The study is based on extensive sampling carried out in 2022 and 2023. Two projects were conducted. One project involved mushroom monitoring commissioned by the Federal Ministry of Social Affairs, Health, Care and Consumer Protection (BMASGPK). This focused on determining caesium-137 levels in chanterelles, porcini, bay boletes and parasol mushrooms. To this end, samples were taken from many areas across Austria, covering all federal states (except Vienna). Care was taken to ensure that the mushrooms were collected from sites affected to varying degrees by the Chernobyl disaster.

In the second project, entitled ‘Distribution of Radionuclides in the Forest Ecosystem’, commissioned by Department V/8 Radiation Protection of the then Federal Ministry for Climate Protection, Environment, Energy, Mobility, Innovation and Technology (BMK), which is now part of the Federal Ministry of Agriculture and Forestry, Climate and Environmental Protection, Regions and Water Management (BMLUK), sites were selected that had been more severely affected by Chernobyl. Various wild mushrooms were sampled, such as the false morel, golden bolete, ochre bolete, snow cap, bread-crust fungus, trumpet chanterelle and violet lacquer funnel.

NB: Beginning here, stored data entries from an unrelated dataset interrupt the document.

-- ==== Sys2Proof/Machine/Tables.lean ====
section
/-! DEFINITION. Sparse tables in one canonical form: key and value pairs, keys strictly rising, no entry equal to the
value an unlisted key reads as. And the regions of the central store. -/
namespace Sys2Proof

/-- Insert or replace the value of a key, keeping the keys rising. -/
def Table.put {α : Type} (t : Table α) (k : Nat) (v : α) : Table α :=
  match t with
  | [] => [(k, v)]
  | (k', v') :: r => if k < k' then (k, v) :: (k', v') :: r else if k = k' then (k, v) :: r else (k', v') :: Table.put r k v

/-- Remove a key. -/
def Table.drop {α : Type} (t : Table α) (k : Nat) : Table α :=
  match t with
  | [] => []
  | (k', v') :: r => if k = k' then Table.drop r k else (k', v') :: Table.drop r k

/-- The listed value of a key. -/
def Table.find {α : Type} (t : Table α) (k : Nat) : Option α :=
  match t with
  | [] => none
  | (k', v') :: r => if k = k' then some v' else Table.find r k

/-- The value of a key: an unlisted key reads as `d`. -/
def Table.getD {α : Type} (t : Table α) (k : Nat) (d : α) : α := (Table.find t k).getD d

/-- Write a value; writing what an unlisted key reads as removes the entry. -/
def Table.set {α : Type} [DecidableEq α] (t : Table α) (k : Nat) (v d : α) : Table α :=
  if v = d then Table.drop t k else Table.put t k v

/-- Change the value of a key. -/
def Table.modify {α : Type} [DecidableEq α] (t : Table α) (k : Nat) (d : α) (f : α → α) : Table α :=
  Table.set t k (f (Table.getD t k d)) d

/-- The listed keys. -/
def Table.keys {α : Type} (t : Table α) : List Nat := t.map (·.1)

/-- Change every listed value. -/
def Table.mapVals {α : Type} (t : Table α) (f : α → α) : Table α := t.map (fun p => (p.1, f p.2))

/-- Keep the entries that satisfy a test. -/
def Table.keep {α : Type} (t : Table α) (p : Nat → α → Bool) : Table α := t.filter (fun q => p q.1 q.2)

/-- Fold a state change over a list. -/
def each {σ α : Type} (xs : List α) (f : α → σ → σ) (s : σ) : σ := xs.foldl (fun acc x => f x acc) s

/-- `f s` when `b`, else `s`. -/
def when {σ : Type} (b : Bool) (f : σ → σ) (s : σ) : σ := if b then f s else s

/-- The numbers from `a` to `b - 1`. -/
def span (a b : Nat) : List Nat := (List.range (b - a)).map (· + a)

/-- Keep the values of a list without repeats, in order of first appearance. -/
def dedup (xs : List Nat) : List Nat := (xs.foldl (fun acc x => if acc.contains x then acc else x :: acc) []).reverse

/-! ## The regions (R370, R371) -/

/-- Offset of a region in MiB (R370). -/
def regionBase (r : Nat) : Nat :=
  match r with
  | 0 => 0 | 1 => 1472 | 2 => 1728 | 3 => 3264 | 4 => 7360 | 5 => 7872 | 6 => 9408 | 7 => 9664 | 8 => 10688 | 9 => 11200
  | 10 => 15296 | 11 => 15808 | _ => 16320

/-- Size of a region in MiB (R370). -/
def regionSize (r : Nat) : Nat :=
  match r with
  | 0 => 1472 | 1 => 256 | 2 => 1536 | 3 => 4096 | 4 => 512 | 5 => 1536 | 6 => 256 | 7 => 1024 | 8 => 512 | 9 => 4096
  | 10 => 512 | 11 => 512 | 12 => 64 | _ => 0

/-- A MiB of the store lies in a region; the region of a MiB. -/
def inRegion (r m : Nat) : Bool := regionBase r ≤ m && m < regionBase r + regionSize r
def regionOf (m : Nat) : Nat := ((List.range 13).find? (fun r => inRegion r m)).getD 13

/-- The reserved paths a region's traffic may be charged to (R370, R379): C37.118 framing in service core memory to alarm-output, a
queue's middle to its owner. -/
def regionPaths (r : Nat) : List Nat :=
  match r with
  | 0 => [3] | 2 => [0] | 3 => [0, 1, 2, 3, 4] | 4 => [0] | 5 => [1] | 6 => [2] | 7 => [3] | 8 => [4] | 9 => [4] | _ => []

end Sys2Proof
end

Overall, the study shows that forest ecosystems retain radionuclides for decades and that fungi play a central role in the transfer of these substances. The behaviour of Cs-137 and its uptake by fungi is complex and highly variable. However, for future radiological incidents, the transfer factors obtained provide an important basis for rapidly estimating how high potential fungal contamination levels might be and which species would be affected to what extent.